Auto elettriche e intelligenza artificiale, svolta totale per le batterie: più durata e sicurezza | Annuncio ufficiale

Ricarica auto elettrica (Instagram) - mobilitasostenibile.it
Un team di ricercatori universitari ha sviluppato un innovativo modello di intelligenza artificiale che promette di migliorare significativamente la durata e la sicurezza delle batterie dei veicoli elettrici.
Il nuovo approccio consente di mappare in modo dettagliato il ciclo di vita degli alimentatori, consentendo una stima molto più precisa dello stato di salute delle batterie. Questo rappresenta un passo importante per superare uno dei limiti cruciali dell’elettrificazione del settore dei trasporti, ovvero la rapida degradazione delle batterie che può causare sprechi e rallentare la transizione verso l’energia elettrica.

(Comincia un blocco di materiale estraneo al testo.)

/-- Four bytes pack into the word with the first byte at the top. -/
theorem packWord_bytesToBits (b0 b1 b2 b3 : Byte) :
    packWord (bytesToBits [b0, b1, b2, b3]) 0 = b0 ++ b1 ++ b2 ++ b3 := by
  apply BitVec.eq_of_getLsbD_eq
  intro i hi
  have bit : ∀ k b, [b0, b1, b2, b3][k]? = some b → ∀ j < 8, i + 8 * k = 24 + j →
      (packWord (bytesToBits [b0, b1, b2, b3]) 0).getLsbD i = b.getLsbD j := by
    intro k b hb j hj hij
    have hk : k < 4 := (List.getElem?_eq_some_iff.1 hb).1
    have hpos : i = 31 - (8 * k + (7 - j)) := by omega
    have hback : 7 - (7 - j) = j := by omega
    rw [hpos, packWord, bufferWord_getLsbD _ _ _ (by omega), Nat.mul_zero, Nat.zero_add, List.getD,
      bytesToBits_getElem? hb (by omega), Option.getD_some, hback]
  simp only [BitVec.getLsbD_append]
  split_ifs
  · exact bit 3 b3 rfl _ (by omega) (by omega)
  · exact bit 2 b2 rfl _ (by omega) (by omega)
  · exact bit 1 b1 rfl _ (by omega) (by omega)
  · exact bit 0 b0 rfl _ (by omega) (by omega)

/-- The eight bits of a byte make the byte. -/
theorem ofBoolListBE_byteBits (b : Byte) : BitVec.ofBoolListBE (byteBits b) = b := by
  apply BitVec.eq_of_getMsbD_eq
  intro i (hi : i < 8)
  have hbit : b.getMsbD i = b.getLsbD (7 - i) := by simp [BitVec.getMsbD, hi]
  rw [BitVec.getMsbD_ofBoolListBE, List.getD, byteBits_getElem? b hi, Option.getD_some]
  exact hbit.symm

theorem bitsToBytes_byteBits_append (b : Byte) (rest : Bits) :
    bitsToBytes (byteBits b ++ rest) = (bitsToBytes rest).map (b :: ·) :=
  congrArg (fun c => (bitsToBytes rest).map (c :: ·)) (ofBoolListBE_byteBits b)

theorem bitsToBytes_bytesToBits (bytes : List Byte) : bitsToBytes (bytesToBits bytes) = some bytes := by
  induction bytes with
  | nil => rfl
  | cons b rest ih => rw [bytesToBits, bitsToBytes_byteBits_append, ih, Option.map_some]

theorem bitsToBytes_eq_none_iff (b : Bits) : bitsToBytes b = none ↔ b.length % 8 ≠ 0 := by
  induction b using bitsToBytes.induct with
  | case1 => simp [bitsToBytes]
  | case2 b0 b1 b2 b3 b4 b5 b6 b7 rest ih =>
    rw [bitsToBytes, Option.map_eq_none_iff, ih]
    simp only [List.length_cons]
    omega
  | case3 b hnil hblock =>
    match b, hnil, hblock with
    | [_], _, _ | [_, _], _, _ | [_, _, _], _, _ | [_, _, _, _], _, _ | [_, _, _, _, _], _, _ | [_, _, _, _, _, _], _, _
    | [_, _, _, _, _, _, _], _, _ => simp [bitsToBytes]
    | b0 :: b1 :: b2 :: b3 :: b4 :: b5 :: b6 :: b7 :: rest, _, hblock =>
      exact absurd rfl (hblock b0 b1 b2 b3 b4 b5 b6 b7 rest)

/-- Settles O60, clause by clause. -/
theorem hostByteConvention : Obligations.HostByteConvention :=
  ⟨fun _ _ _ _ => bytesToBits_getElem?, packWord_bytesToBits, bitsToBytes_bytesToBits, bitsToBytes_eq_none_iff⟩

end Sys2Proof.Machine

/-! PROOFS. The commands as words and as steps (spec 30_encoding.md): decoding and encoding, issue, what the pending word
completes as, and the host's operations. -/

namespace Sys2Proof.Machine

/-! ### Decoding and encoding (30_encoding.md R90, R91, R94) -/

theorem decode_encode (i : Instr) : decode (encode i) = .ok i := by
  cases i <;> rfl

/-- The words that decode are the words of the commands. -/
theorem decode_eq_ok_iff (w : Word) (i : Instr) : decode w = .ok i ↔ encode i = w :=
  ⟨encode_eq_of_decode, fun h => h ▸ decode_encode i⟩

/-- The commands in the order of R91's table. -/
def commandTable : List Instr :=
  [.hamEncBlk, .hamDecBlk, .hamEncSeq, .hamDecSeq, .hamCntClr, .convEnc, .vitDec, .bscCfg, .bscTx, .geCfg, .geTx]

theorem mem_commandTable (i : Instr) : i ∈ commandTable := by
  cases i <;> decide

/-- Settles O1: a word decodes to a command exactly when it is that command's word, and the table pairs each command with its
word. -/
theorem decoderAcceptsExactlyTheElevenWords : Obligations.DecoderAcceptsExactlyTheElevenWords := by
  intro w i
  rw [decode_eq_ok_iff]
  change encode i = w ↔ (i, w) ∈ commandTable.map fun j => (j, encode j)
  simp [mem_commandTable]

/-- Settles O2, command by command. -/
theorem encodedCommandDecodesToItself : Obligations.EncodedCommandDecodesToItself := decode_encode

/-- Settles O3: the six words are those of their commands. -/
theorem sampleWordsDecode : Obligations.SampleWordsDecode :=
  ⟨decode_encode .hamEncBlk, decode_encode .hamDecSeq, decode_encode .convEnc, decode_encode .vitDec,
    decode_encode .bscTx, decode_encode .geTx⟩

theorem commandWordWf_encode (i : Instr) : commandWordWf (encode i) = true := by
  cases i <;> decide

/-- A word that is no legal command word does not decode (30_encoding.md R94). -/
theorem decode_of_illegal {w : Word} (h : commandWordWf w = false) : ∃ e, decode w = .error e := by
  cases hd : decode w with
  | error e => exact ⟨e, rfl⟩
  | ok i =>
    rw [← encode_eq_of_decode hd, commandWordWf_encode] at h
    cases h

/-- The illegal words by their fields: reserved bits set, or a reserved opcode (30_encoding.md R94). -/
theorem commandWordWf_eq_false_iff (w : Word) :
    commandWordWf w = false ↔ w.toNat / 16 ≠ 0 ∨ w.toNat % 16 = 0 ∨ 12 ≤ w.toNat % 16 := by
  simp only [commandWordWf, ← Bool.not_eq_true, Bool.and_eq_true, beq_iff_eq, decide_eq_true_eq]
  omega

/-! ### Issue and completion (30_encoding.md R94 to R96) -/

theorem completeWord_of_illegal {w : Word} (h : commandWordWf w = false) (s : State) :
    completeWord w s = .next (endedWith s .illegalCommand) := by
  obtain ⟨e, he⟩ := decode_of_illegal h
  rw [completeWord, he]
  rfl

theorem coreStep_of_pending {s : State} {w : Word} (hp : s.pending = some w) : coreStep s = completeWord w s := by
  rw [coreStep, hp]

theorem coreStep_of_decode {s : State} {w : Word} {i : Instr} (hp : s.pending = some w) (hd : decode w = .ok i) :
    coreStep s = exec i s := by
  rw [coreStep_of_pending hp, completeWord, hd]

/-- Settles O5: an illegal word does not decode, and a completion of it is the error alone. -/
theorem illegalWordCompletesWithIllegalCommand : Obligations.IllegalWordCompletesWithIllegalCommand := by
  intro s w hp hw
  rw [coreStep_of_pending hp, completeWord_of_illegal ((commandWordWf_eq_false_iff w).2 hw), endedWith]

/-- On the core's turn a step runs the command of the pending word, in the state less that turn. -/
theorem step_of_decode {s : State} {w : Word} {i : Instr} (hturn : s.nextTurn = .core) (hp : s.pending = some w)
    (hd : decode w = .ok i) : step s = exec i s.afterTurn := by
  rw [step, agentStep, hturn, turnStep, coreStep_of_decode (s := s.afterTurn) hp hd]

theorem step_of_core_turn {s : State} {w : Word} {i : Instr} {rest : List Turn} (hs : s.schedule = .core :: rest)
    (hp : s.pending = some w) (hd : decode w = .ok i) : step s = exec i { s with schedule := rest } := by
  rw [step_of_decode (s.nextTurn_core_iff.2 (.inl (by rw [hs]; rfl))) hp hd, State.afterTurn_of_cons hs]

theorem decode_of_decodeTableWord {nbits w : Nat} {i : Instr} (h : decodeTableWord nbits w = some i) :
    decode (tableWord nbits w) = .ok i := by
  unfold decodeTableWord at h
  split at h
  · cases h
    assumption
  · cases h

/-- Settles O4: in each of the three cases the turn is the core's. -/
theorem stepRunsTheDecodedCommand : Obligations.StepRunsTheDecodedCommand := by
  refine ⟨fun s w i hp hd => ⟨fun hnil => ?_, fun rest hs => step_of_core_turn hs hp hd⟩, fun s nbits w i h =>
    step_of_core_turn (s := s.withFetchWord nbits w) rfl rfl (decode_of_decodeTableWord h)⟩
  rw [step_of_decode (s.nextTurn_core_iff.2 (.inr ⟨hnil, by simp [hp]⟩)) hp hd, State.afterTurn_of_nil hnil]

/-- While BUSY no write is performed (70_reset_and_hazards.md R265). -/
theorem busWrite_of_busy {s : State} (hb : s.busy = true) (addr width : Nat) (v : Word) :
    busWrite addr width v s = .error .hostAccessWhileBusy := by
  simp [busWrite, State.blocked, hb]

/-- Settles O7: CMD is a register whose write issues. -/
theorem commandWriteIssues : Obligations.CommandWriteIssues := fun _ v =>
  ⟨fun hb => busWrite_reg (r := .cmd) (v := v) hb rfl, fun hb => busWrite_of_busy hb _ _ v⟩

theorem Completion.environment {s t : State} (h : Completion s t) : SameEnvironment s t := by
  cases h <;> exact ⟨rfl, rfl, rfl, rfl, rfl⟩

theorem Completion.memory {s t : State} (h : Completion s t) : SameMemory s t := fun a => by rw [h.mem_eq]

/-- With a word pending, the core's step completes it. -/
theorem completion_of_pending {s t : State} {w : Word} (hp : s.pending = some w) (h : coreStep s = .next t) :
    Completion s t := by
  obtain ⟨hnone, -⟩ | ⟨w, e, -, -, rfl⟩ | ⟨w, i, -, -, hx⟩ := coreStep_next_cases h
  · cases hp.symm.trans hnone
  · exact .failed _
  · exact exec_completion hx

/-- Settles O8, by what every completion does. -/
theorem completionClearsBusyAndPending : Obligations.CompletionClearsBusyAndPending := fun _ _ _ hp h =>
  have done := completion_of_pending hp h
  ⟨done.completed, done.memory, done.hostRegs, done.environment⟩

/-! ### The host's operations (30_encoding.md R102) -/

theorem HostAgent.value_assign_self (h : HostAgent) (x : Var) (v : Word) : (h.assign x v).value x = some v := by
  simp [HostAgent.value, HostAgent.assign]

theorem HostAgent.value_assign_of_ne (h : HostAgent) {x y : Var} (v : Word) (hy : y ≠ x) :
    (h.assign x v).value y = h.value y := by
  have skip : (y == x) = false := beq_false_of_ne hy
  have filtered : ∀ l : List (Var × Word), (l.filter fun e => e.1 != x).lookup y = l.lookup y := by
    intro l
    induction l with
    | nil => rfl
    | cons e rest ih =>
      obtain ⟨z, u⟩ := e
      by_cases hz : z = x
      · simp [hz, List.lookup_cons, skip, ih]
      · simp [hz, List.lookup_cons, ih]
  simp [HostAgent.value, HostAgent.assign, List.lookup_cons, skip, filtered]

theorem hostStep_of_op {s : State} {op : HostOp} (h : s.host.program[s.host.pc]? = some op) :
    hostStep s = performHostOp op s := by
  rw [hostStep, h]

theorem hostStep_of_end {s : State} (h : s.host.program[s.host.pc]? = none) : hostStep s = .next s := by
  rw [hostStep, h]

theorem State.withValue_of_some {s : State} {x : Var} {v : Word} (h : s.host.value x = some v) (k : Word → Result) :
    s.withValue x k = k v := by
  rw [State.withValue, h]

theorem State.withValue_of_none {s : State} {x : Var} (h : s.host.value x = none) (k : Word → Result) :
    s.withValue x k = .refused .hostVariableUnset := by
  rw [State.withValue, h]

theorem hostWrite_of_ok {s t : State} {addr width : Nat} {v : Word} (h : busWrite addr width v s = .ok t) :
    hostWrite addr width v s = .next (t.setHost t.host.advance) := by
  rw [hostWrite, h]

theorem hostWrite_of_error {s : State} {addr width : Nat} {v : Word} {f : Fault}
    (h : busWrite addr width v s = .error f) : hostWrite addr width v s = .fault f := by
  rw [hostWrite, h]

theorem hostRead_of_ok {s t : State} {addr width : Nat} {v : Word} (x : Var) (h : busRead addr width s = .ok (v, t)) :
    hostRead addr width x s = .next (t.setHost (t.host.assign x v).advance) := by
  rw [hostRead, h]

theorem hostRead_of_error {s : State} {addr width : Nat} {f : Fault} (x : Var) (h : busRead addr width s = .error f) :
    hostRead addr width x s = .fault f := by
  rw [hostRead, h]

/-- Settles O9, operation by operation. -/
theorem hostOperationsRunInOrder : Obligations.HostOperationsRunInOrder := by
  intro s
  refine ⟨?write, ?writeVar, ?read, ?branch, ?check, ?halt, ?writeFault, ?writeVarFault, ?readFault, ?unset⟩
  case write =>
    intro addr width v t hop hw
    rw [hostStep_of_op hop, performHostOp, hostWrite_of_ok hw]
    rfl
  case writeVar =>
    intro addr width x v t hop hx hw
    rw [hostStep_of_op hop, performHostOp, State.withValue_of_some hx, hostWrite_of_ok hw]
    rfl
  case read =>
    intro addr width x v t hop hr
    refine ⟨(t.host.assign x v).advance, ?_, t.host.value_assign_self x v, rfl, rfl,
      fun y hy => t.host.value_assign_of_ne v hy⟩
    rw [hostStep_of_op hop, performHostOp, hostRead_of_ok x hr]
    rfl
  case branch =>
    intro x v mask target hop hx
    rw [hostStep_of_op hop, performHostOp, State.withValue_of_some hx]
    by_cases hm : v &&& mask = 0#32
    · rw [if_neg (not_not.2 hm), if_pos hm]
      rfl
    · rw [if_pos hm, if_neg hm]
      rfl
  case check =>
    intro x v value mask hop hx
    rw [hostStep_of_op hop, performHostOp, State.withValue_of_some hx]
    by_cases hm : v &&& mask = value &&& mask <;>
      simp [hm, State.setHost, HostAgent.recordCheck, HostAgent.advance, HostAgent.goto]
  case halt =>
    rintro (hop | hend)
    · rw [hostStep_of_op hop, performHostOp]
    · exact hostStep_of_end hend
  case writeFault =>
    intro addr width v f hop hw
    rw [hostStep_of_op hop, performHostOp, hostWrite_of_error hw]
  case writeVarFault =>
    intro addr width x v f hop hx hw
    rw [hostStep_of_op hop, performHostOp, State.withValue_of_some hx, hostWrite_of_error hw]
  case readFault =>
    intro addr width x f hop hr
    rw [hostStep_of_op hop, performHostOp, hostRead_of_error x hr]
  case unset =>
    rintro x hx (⟨_, _, hop⟩ | ⟨_, _, hop⟩ | ⟨_, _, hop⟩) <;>
      rw [hostStep_of_op hop, performHostOp, State.withValue_of_none hx]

Il modello di AI sviluppato dai ricercatori di Uppsala migliora la robustezza delle previsioni fino al 70%, il che potrebbe avere un impatto significativo sulla durata e sulla sicurezza delle batterie dei veicoli elettrici.
Il sistema sviluppato dai ricercatori dell’Università di Uppsala si basa su un ricco database di dati raccolti da segmenti di ricarica molto brevi, combinati con un modello dettagliato delle reazioni chimiche che avvengono all’interno della batteria.
Questo approccio innovativo consente di mappare in modo dettagliato il ciclo di vita delle batterie, identificando i processi di invecchiamento durante l’uso.
Svolta totale batterie, l’AI che allunga la “vita”
In questo modo, il sistema può fornire una comprensione più approfondita dei meccanismi che influenzano la durata e la sicurezza delle batterie, aprendo la strada a possibili miglioramenti nella progettazione e nella gestione delle batterie stesse.
Il modello sviluppato dai ricercatori dell’Università di Uppsala rappresenta un importante passo avanti nella comprensione e nella gestione delle batterie dei veicoli elettrici.

Intelligenza artificiale e auto elettriche: rivoluzione batterie
Secondo Daniel Brandell, il vantaggio di questo modello sta nella capacità di andare oltre la concezione delle batterie come semplici “scatole nere” energetiche, acquisendo invece una comprensione approfondita dei processi interni per poter migliorare la loro gestione e mantenere la loro efficienza più a lungo.
L’utilizzo di brevi segmenti di dati di carica e scarica riduce la necessità di accesso a dati sensibili e completi, garantendo la sicurezza dei veicoli e la tutela della privacy degli utenti. Questo approccio consente di prevedere e mitigare le problematiche di sicurezza delle batterie, spesso legate a difetti di progettazione o reazioni collaterali.